I do love a bargain, so today I'm offering a bit of a two-for-one review deal. You can read the synopsis of Exiled here, and Shift here

I've decided to tackle these two books together for a couple of reasons. Firstly, I feel that as I read them back to back, the two halves make a whole "story so far". Secondly, I feel that combining these reviews will provide a more balanced result. 

Balance? I hear you wonder. Well yes. You see, Exiled and Shift are two books which together demonstrate all that is great and all that is sad about self publishing, whether it be on the Kindle or whatever. 

Exiled had a great story. It must have been, because as soon as I finished it I went and bought Shift so that I could carry on reading it! Unfortunately, Exiled also had a lot of things working against it. 

Don't get me wrong, it wasn't exactly badly written, but it was very badly edited. In the foreword of Exiled, Merrick thanked his editor Claire Sheldon. I can't find any information about this editor on the interweb so I have an inkling that she might be a friend Merrick got to read the book as opposed to a real-life editor. A gentle friend. A friend who was either too kind or (and I don't mean to be mean...) too daft to point out bad grammar and some rather dodgy homophone confusions. 

At one point in the book (p15 according to the app), the first person protagonist says, "We could make ends meat...". M.E.A.T. Really?! 

The writing is often dialogue heavy, sometimes repetitive or contradictory and occasionally a bit on the cheesy side. Seriously, on page 269 the imperative "Don't you die on me," is actually used. I thought that line was reserved for bad movies. Apparently not. 

Furthermore, Merrick has an irritating tendency to tell us exactly what everyone is wearing every time the scene changes. Unless it's hugely important to the plot (which on maybe one occasion it was) then that's just padding. Skippable padding. 

Worst of all, in my opinion, was that the character's back-story was given to us in the form of a dream. Now that's the kind of trick I used to steer my eleven year old pupils away from, so as far as I see it, such devices of exposition have no place in published works. 

These flaws, if they were present in a first draft, would be fine. I'm not blaming Merrick for not picking up on his every mistake, because we all tend to be blind to some of our errors. Hell, when I hit the publish button on this blog post I'll no doubt have missed an error or two. But if I had an editor whose job it was to read this through and suggest revisions before I hit "publish post", then I'd damn well expect them to tug on the reigns and scream "Whoa, girl!" before I sent my unpolished effort out into the world.

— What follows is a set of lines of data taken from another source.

/-- Before ATTACH a host command is the host's fault. -/
theorem hostCommand_notAttached {s : State} (k : State → State) (ha : Answered s) (hd : s.dev = .uninit) :
    hostCommand s k = .fault (.hostDuty .notAttached) := by
  rw [hostCommand, (unanswered_eq_false s).mpr ha, if_neg Bool.false_ne_true, if_pos hd]

theorem responseWord_eq_reply (code : ResultCode) (value : Nat) :
    responseWord code value = reply (resultByte code).toNat value := by
  apply BitVec.eq_of_toNat_eq
  have hcode := (resultByte code).isLt
  rw [responseWordLayout.1, reply, BitVec.toNat_ofNat]
  omega

theorem respondWith_eq (s : State) (code : ResultCode) (value : Nat) (payload : RespPayload) :
    respondWith s code value payload = { s with resp := some ⟨reply (resultByte code).toNat value, payload⟩ } := by
  rw [respondWith, responseWord_eq_reply]

theorem respond_eq (s : State) (code : ResultCode) :
    respond s code = { s with resp := some ⟨reply (resultByte code).toNat 0, .none⟩ } := respondWith_eq s code 0 .none

/-- The code of START's answer as a number (R234). -/
theorem resultByte_negCode (r : NegResult) : (resultByte (negCode r)).toNat = if r = .ok then 0 else 3 := by
  cases r <;> rfl

/-! ## Turning the device off (R232, R236) -/

/-- DMA, interrupts and the MAC's enables off. -/
def turnedOff (s : State) : State := { s with
  regs := { s.regs with dmaOpmode := 0, dmaIer := 0, macCfg := macCfgFor s.params s.link.speed s.link.duplex false } }

theorem opmode_then_ier_off (s : State) :
    writeMacCfg (writeReg (writeReg s .dmaOpmode 0) .dmaIer 0) false = turnedOff s := by
  simp only [writeMacCfg_eq, writeReg, State.setRegs, turnedOff, BitVec.ofNat_eq_ofNat, BitVec.zero_and]

theorem ier_then_opmode_off (s : State) :
    writeMacCfg (writeReg (writeReg s .dmaIer 0) .dmaOpmode 0) false = turnedOff s := by
  simp only [writeMacCfg_eq, writeReg, State.setRegs, turnedOff, BitVec.ofNat_eq_ofNat, BitVec.zero_and]

/-! ## START (R231, R232) -/

/-- The state in which START_BEGIN chooses its path: both rings rebuilt in memory `m`, the device stopped, bases, MAC address
and filter written (R232). -/
def startPrepared (s : State) (m : Memory) : State := { basesWritten (ringsCleared s m) with
  resp := none, startPh := .neg, neg := .idle
  regs := { (basesWritten s).regs with
    dmaOpmode := 0, dmaIer := 0, macCfg := macCfgFor s.params s.link.speed s.link.duplex false
    macAddrHi := BitVec.ofNat 32 (s.cfg.mac.b5.toNat * 256 + s.cfg.mac.b4.toNat)
    macAddrLo := BitVec.ofNat 32 (s.cfg.mac.b3.toNat * 16777216 + s.cfg.mac.b2.toNat * 65536 + s.cfg.mac.b1.toNat * 256
      + s.cfg.mac.b0.toNat)
    macFilter := s.cfg.filter } }

theorem beginLink_auto {s : State} (h : s.cfg.mode = .auto) :
    beginLink s = startNegotiation { s with neg := .idle } s.params.advCaps := by
  rw [beginLink, h]

theorem beginLink_forced {s : State} {m : LinkMode} (h : s.cfg.mode = .forced m) :
    beginLink s = forceLink { s with neg := .idle } m := by
  rw [beginLink, h]

/-- Both rings initialised and both bases written (R130, R46). -/
theorem rebuild_spec (s : State) (hs : Sound s) :
    ∃ m, programBases (initRings s) = basesWritten (ringsCleared s m) ∧ RingsFresh s (ringsCleared s m) := by
  obtain ⟨hp, hm⟩ := hs
  obtain ⟨m, -, hrings, hfresh⟩ := initRings_spec s hp hm
  exact ⟨m, by rw [initRings, hrings, programBases_eq (ringsCleared s m) hp], hfresh⟩

/-- START_BEGIN up to the choice of its path. -/
theorem startBegin_prepared (s : State) (hs : Sound s) :
    ∃ m, startBegin (awaitAnswer s) = beginLink (startPrepared s m) ∧ RingsFresh s (startPrepared s m) := by
  obtain ⟨m, hrebuilt, hfresh⟩ := rebuild_spec (turnedOff { awaitAnswer s with startPh := .neg }) hs
  refine ⟨m, ?_, ringsFresh_congr _ _ _ _ rfl rfl rfl rfl hfresh⟩
  rw [startBegin, opmode_then_ier_off, hrebuilt, writeMacAddr_eq]
  rfl

/-! The path by the mode leaves the record of the last operation as it is. -/

@[simp] theorem mdioRead_ret (s : State) (reg : BitVec 5) : (mdioRead s reg).2.ret = s.ret := by
  obtain ⟨a, d, q, n, h⟩ := mdioRead_frame s reg
  rw [h]

@[simp] theorem mdioWrite_ret (s : State) (reg : BitVec 5) (v : Half) : (mdioWrite s reg v).ret = s.ret := by
  obtain ⟨a, d, y, h⟩ := mdioWrite_frame s reg v
  rw [h]

@[simp] theorem startNegotiation_ret (s : State) (adv : BitVec 6) : (startNegotiation s adv).ret = s.ret := by
  unfold startNegotiation
  dsimp only
  split <;> simp only [mdioWrite_ret]

@[simp] theorem forceLink_ret (s : State) (m : LinkMode) : (forceLink s m).ret = s.ret := by
  simp only [forceLink, mdioRead_ret, mdioWrite_ret]

theorem beginLink_ret (s : State) : (beginLink s).ret = s.ret := by
  unfold beginLink
  split
  · exact startNegotiation_ret _ _
  · exact forceLink_ret _ _

/-! START by device state (R231). -/

theorem start_running {s : State} (h : s.dev = .running) : start s = respond s .ok := by rw [start, h]

theorem start_held {s : State} (h : s.dev = .fault) (hr : s.recPh ≠ .none) :
    start s = { awaitAnswer s with startHeld := true } := by
  rw [start, h]
  exact if_neg hr

theorem start_idle {s : State} (h : s.dev = .idle) : start s = startBegin (awaitAnswer s) := by rw [start, h]

/-- Settles O39: by the device state; from IDLE by the path the mode takes from `startPrepared`. -/
theorem startDispatch : Obligations.StartDispatch := by
  intro s hs ha mac
  have hrun (hd : s.dev ≠ .uninit) : exec .start s = .next (start s) := hostCommand_next start ha hd
  refine ⟨hostCommand_notAttached start ha, fun hd => ?running, fun hd hr => ?fault, fun hd => ?idle⟩
  case running =>
    rw [hrun (by simp [hd]), start_running hd, respond_eq]
    rfl
  case fault =>
    rw [hrun (by simp [hd]), start_held hd hr]
    rfl
  case idle =>
    obtain ⟨m, hbegin, hfresh⟩ := startBegin_prepared s hs
    refine ⟨startPrepared s m, (beginLink (startPrepared s m)).setRet .none, hfresh, rfl, ?_, ?_⟩
    · cases hmode : s.cfg.mode with
      | auto => rw [beginLink_auto (by exact hmode)]; rfl
      | forced mode => rw [beginLink_forced (by exact hmode)]; rfl
    · have hret := beginLink_ret (startPrepared s m)
      rw [hrun (by simp [hd]), start_idle hd, hbegin]
      generalize beginLink (startPrepared s m) = t at hret ⊢
      exact congrArg (fun r => Host.Outcome.next (t.setRet r)) hret

/-- Writing 1 to every status bit clears DMA_STATUS (R47). -/
theorem clearStatus_eq (s : State) : writeReg s .dmaStatus 0x3F = s.setRegs { s.regs with dmaStatus := 0 } := by
  rw [writeReg, w1c_all]

/-- Settles O40: the status cleared, then the last register writes of START. -/
theorem startFin : Obligations.StartFin := by
  intro s hph hneg
  rw [exec, execStartFin, if_pos ⟨hph, hneg⟩, Machine.startFin, clearStatus_eq, startEngines_eq, respond_eq,
    resultByte_negCode]
  rfl

/-! ## STOP (R235, R236) -/

/-- Settles O41: STOP by the device state, STOP_END by what it turns off. -/
theorem stopAndStopEnd : Obligations.StopAndStopEnd := by
  intro s
  have hstop (ha : Answered s) : exec .stop s = if s.dev = .uninit then .next (respond s .ok) else .next (stop s) := by
    rw [exec, execStop, (unanswered_eq_false s).mpr ha, if_neg Bool.false_ne_true]
  refine ⟨fun ha hd => ?_, fun ha hd => ?_, fun hph hr => ?_⟩
  · rw [hstop ha, if_pos hd, respond_eq]
    rfl
  · rw [hstop ha, if_neg hd]
    rfl
  · rw [exec, execStopEnd, if_pos ⟨hph, hr⟩, stopEnd, ier_then_opmode_off, respond_eq]
    rfl

/-! ## SEND and RECEIVE (R238 to R240) -/

/-- On an attached device SEND runs under its length duty (R117). -/
theorem exec_send {s : State} (len : Half) (bytes : List Byte) (ha : Answered s) (hd : s.dev ≠ .uninit) :
    exec (.send len bytes) s = if lengthOk s.params len bytes then .next (send s len.toNat bytes)
      else .fault (.hostDuty .sendLength) := by
  rw [exec, execSend, hostCommand_next id ha hd, id]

And that brings me to a rather nice analogy for Exiled. It's like an unpolished little diamond which just needed a little more time, a little more care in order to shine. The story, the characters and the pace are all there, but unfortunately they're often hidden by bad grammar and corny, simplistic dialogue. It's a real shame.

For me, the worst thing about self publishing isn't the plethora of genuinely rubbish books that end up seeing the light of day. It's so much worse, somehow, when a genuinely good story is kept from being great because of bad editing or sloppy proofing. 

And then...

Someday, somehow Merrick got himself a new editor, Kara Malinczak, whom he thanks in the foreword of Shift. Well whoever this lady is (actually, Goodreads can tell you a bit more about her...) she's bloody good with the old polishing cloth. Shift retained all of the promising elements of Exiled, but lost much of the corny dialogue, the evil apostrophe-S after words ending with S, and utterances coated in layers of cliché. 

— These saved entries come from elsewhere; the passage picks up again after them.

/-- Firmware loads the 16 regions of a core's unit: an entry with LOCK set keeps its value until channel start (R352). -/
def loadRegions (old new : List Region) : List Region :=
  (List.range 16).filterMap (fun i => match old[i]? with
    | some r => if r.window.lock then some r else new[i]?
    | none => new[i]?)

/-- The first bytes of the pieces of an access: its start and the 64-byte boundaries inside it (R350). -/
def dmaPieces (addr len : Nat) : List Nat :=
  if len == 0 then []
  else addr :: ((List.range ((addr + len - 1) / 64 - addr / 64)).map (fun i => 64 * (addr / 64 + i + 1)))

/-! ### Free values -/

/-- The state with the free-value counter advanced. -/
def State.drawn (s : State) : State := { s with free := s.free + 1 }

/-! ### The event recorder (R406 to R411) -/

/-- The severity of an event code: 0 info, 1 minor, 2 major, 3 critical (R406). -/
def eventSeverity (code : Nat) : Nat :=
  if code < 0x100 then
    match code with
    | 0x001 => 1 | 0x002 => 2 | 0x003 => 2 | 0x004 => 2 | 0x008 => 1 | 0x009 => 2 | 0x010 => 2 | 0x011 => 2
    | 0x012 => 2 | 0x013 => 2 | 0x015 => 3 | 0x018 => 2 | 0x019 => 2 | 0x022 => 2
    | _ => 0
  else if code < 0x300 then
    let k := code % 256
    if k == 0x00 || k == 0xC0 then 1
    else if k == 0xE0 then 3
    else if [0x02, 0x20, 0x21, 0x22, 0x40, 0x60, 0x61, 0x62, 0x80, 0xD0].contains k then 2
    else if 0xA0 ≤ k && k ≤ 0xB6 then 2
    else 0
  else if code == 0x301 then 0
  else if code ≤ 0x303 then 1
  else 0

/-- The codes that R406 lists. -/
def eventCodes : List Nat :=
  let chan (base : Nat) : List Nat :=
    ([0x00, 0x02, 0x20, 0x21, 0x22, 0x40, 0x60, 0x61, 0x62, 0x80] ++ (List.range 23).map (0xA0 + ·) ++ [0xC0, 0xD0, 0xE0]).map (base + ·)
  [0x001, 0x002, 0x003, 0x004, 0x008, 0x009, 0x010, 0x011, 0x012, 0x013, 0x014, 0x015, 0x018, 0x019, 0x020, 0x021, 0x022,
   0x023, 0x024, 0x300, 0x301, 0x302, 0x303] ++ chan 0x100 ++ chan 0x200

/-- A listed code, whichever number an open choice gives: no other code is ever raised (R406). -/
def listedEvent (n : Nat) : Nat := eventCodes.getD (n % eventCodes.length) 0

/-- The base of a channel's event codes (R406). -/
def eventBase : Chan → Nat
  | .a => 0x100
  | .b => 0x200

/-- LIMIT's reset value by severity (R409). -/
def resetLimit (severity : Nat) : Nat := if severity == 0 then 16 else if severity == 1 then 64 else 65535

/-- The limit of a code in force. -/
def Recorder.limitOf (r : Recorder) (code : Nat) : Nat :=
  (SMap.get EventRec.empty r.records code).limit.getD (resetLimit (eventSeverity code))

It wasn't perfect. There was still some just-plain-bad phraseology (E.g. "The rotting smell that lived in the air...") which reminded me of an overly-enthusiastic - but still promising - GCSE pupil who hadn't quite managed to control what they were trying to say. However, instances like this were much more rare than they had been in book one of the trilogy. 

At the start of this post I said these books represent both what's great and what's awful about anyone and everyone being able to self-publish these days. If the worst thing is when a great story gets lost in bad editing, then the best thing is when a rough little diamond gets given a chance to shine. Without the Kindle offering writers like Merrick the opportunity to share their work, I never would have had the opportunity to read the first two books in what might just turn out to be a rather fabulous trilogy. 

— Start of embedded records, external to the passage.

-- ==== Sys2Proof/Machine/Assay.lean ====
section
/-! DEFINITION. The assay unit (R64, R65, R307 to R322): the comparison of twin completions, lateness, health reports,
discords and probes, and the retirement of a channel. -/

namespace Sys2Proof.Machine

/-! ### Commands outstanding at the port die -/

/-- The deadline of a class in tides, D (R30). -/
def classTides (c : Nat) : Nat :=
  match c with
  | 0 => 1 | 1 => 2 | 2 => 8 | 3 => 64 | 4 => 4096 | _ => 500000

/-- The command of an intake number. -/
def PortDie.findOut (p : PortDie) (n : Nat) : Option Outst := p.outst.find? (fun o => o.intakeNo == n)

/-- The port die with a command's entry replaced. -/
def PortDie.setOut (p : PortDie) (o : Outst) : PortDie :=
  { p with outst := p.outst.map (fun x => if x.intakeNo == o.intakeNo then o else x) }

/-- The command's verdict is final: its replay entry is released, and stays readable until it is reused (R310). -/
def PortDie.dropOut (p : PortDie) (n : Nat) : PortDie :=
  let gone := (p.outst.filter (fun o => o.intakeNo == n && !o.halved)).map (fun o => (o.pkt, o.heapAt))
  { p with outst := p.outst.filter (fun o => o.intakeNo != n), released := p.released ++ gone }

/-- One command fewer is outstanding on the queue (R75). -/
def PortDie.lessOut (p : PortDie) (q : Nat) : PortDie :=
  let x := p.queue q
  p.setQueue q { x with outstanding := BitVec.ofNat 17 (x.outstanding.toNat - 1) }

/-- A channel's completion of the command is still expected. -/
def Outst.need (o : Outst) : Chan → Bool
  | .a => o.needA
  | .b => o.needB

/-- A channel's completion that has arrived. -/
def Outst.got (o : Outst) : Chan → Option CompRec
  | .a => o.gotA
  | .b => o.gotB

/-- The entry with a channel's completion. -/
def Outst.setGot (o : Outst) (ch : Chan) (r : Option CompRec) : Outst :=
  match ch with
  | .a => { o with gotA := r }
  | .b => { o with gotB := r }

/-- The entry with a channel's completion written off. -/
def Outst.writeOff (o : Outst) (ch : Chan) : Outst :=
  match ch with
  | .a => { o with needA := false, gotA := none }
  | .b => { o with needB := false, gotB := none }

/-- The entry with a channel's completion expected. -/
def Outst.expect (o : Outst) (ch : Chan) : Outst :=
  match ch with
  | .a => { o with needA := true }
  | .b => { o with needB := true }

/-! ### Health (R311 to R313) -/

/-- The last health word received. -/
def Assay.word (x : Assay) : Chan → Word
  | .a => x.healthA
  | .b => x.healthB

/-- The last score received. -/
def Assay.score (x : Assay) : Chan → Nat
  | .a => x.scoreA.toNat
  | .b => x.scoreB.toNat

/-- The tide of the last report. -/
def Assay.reportTide (x : Assay) : Chan → Option Nat
  | .a => x.reportA
  | .b => x.reportB

/-- A fatal bit is 0: TIDE, DECODE, RNG, SRAM, JOURNAL, FUSE or COLLECTOR (R311). -/
def fatalClear (w : Word) : Bool := w &&& 0xC507#32 != 0xC507#32

/-- An advisory bit is 0: RAKES, DIGEST, PK, CORES, BUS, HBM, TAMPER, THERMAL or SLUICE (R311). -/
def advisoryClear (w : Word) : Bool := w &&& 0x3AF8#32 != 0x3AF8#32

/-- The tide a channel joined in. -/
def Assay.joinedAt (x : Assay) : Chan → Nat
  | .a => x.joinedAtA
  | .b => x.joinedAtB

/-- The assay unit with a channel joined in a tide: its reports are awaited from then on. -/
def Assay.joins (x : Assay) (ch : Chan) (tide : Nat) : Assay :=
  let y := x.setSt ch .joined
  match ch with
  | .a => { y with joinedAtA := tide, reportA := none }
  | .b => { y with joinedAtB := tide, reportB := none }

/-- The verdict on the last report, as it came. -/
def Assay.bad (x : Assay) : Chan → Bool
  | .a => x.badA
  | .b => x.badB

/-- No report has come in 4 consecutive tides that are over, counted from the last report or the join (R313). -/
def PortDie.reportMissing (p : PortDie) (ch : Chan) : Bool :=
  match p.assay.reportTide ch with
  | none => decide (p.assay.joinedAt ch + 4 ≤ p.tide)
  | some t => decide (t + 5 ≤ p.tide)

/-- The last report of the channel is bad, by the floor of the tide it came in (R313, R425). -/
def PortDie.reportBad (p : PortDie) (ch : Chan) : Bool :=
  p.reportMissing ch || (p.assay.reportTide ch).isSome && p.assay.bad ch

/-- The channel with the lower score, and channel B when the scores are equal (R315, R316). -/
def PortDie.lowerScore (p : PortDie) : Chan := if p.assay.score .a < p.assay.score .b then .a else .b

/-! ### Retirement (R315, R319, R322) -/

/-- The command's completions are written off from a retired channel, and what the survivor has sent is written (R319): a
held completion goes out with SINGLE_WITNESS; a command that the survivor runs is expected from it; a command with a
discord is written from the survivor and its verdict is final. -/
def State.writeOffOne (s : State) (x : Chan) (o : Outst) : State :=
  if o.halved then s
  else
    let other := o.got x.peer
    let final (s : State) : State :=
      let s := s.updPort (fun p => p.dropOut o.intakeNo)
      if o.verdict == .discord then s else s.updPort (fun p => p.lessOut o.queue.toNat)
    if !o.need x && o.verdict != .discord then s
    else match other with
      | some r =>
        if (o.verdict == .discord && o.held) || (o.verdict != .discord && !o.written) then
          final (s.sendRecord r (if o.assayed then 3#2 else x.peer.tag) o.assayed)
        else final s
      | none =>
        let held := (s.chan x.peer).sched.items.any (fun y => y.pkt.intakeNo == o.intakeNo)
        if o.need x.peer || held then
          s.updPort (fun p => p.setOut { ((o.writeOff x).expect x.peer) with firstAt := if o.written then o.firstAt else none })
        else final s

If Exiled hadn't had something a bit special, I would never have spent about £4 on the sequel. Not when my TBR pile grows bigger by the week. So, in spite of all my meandering, and in the name of balance, the "story so far" gets four stars.





2 comments:

  1. Thank you for the lovely compliments. They mean so much to me. And I am glad you loved the books as a whole. You put a big smile on my face today.

    ReplyDelete
    Replies
    1. It's really nice of you to take the time to comment! That put a smile on MY face! :)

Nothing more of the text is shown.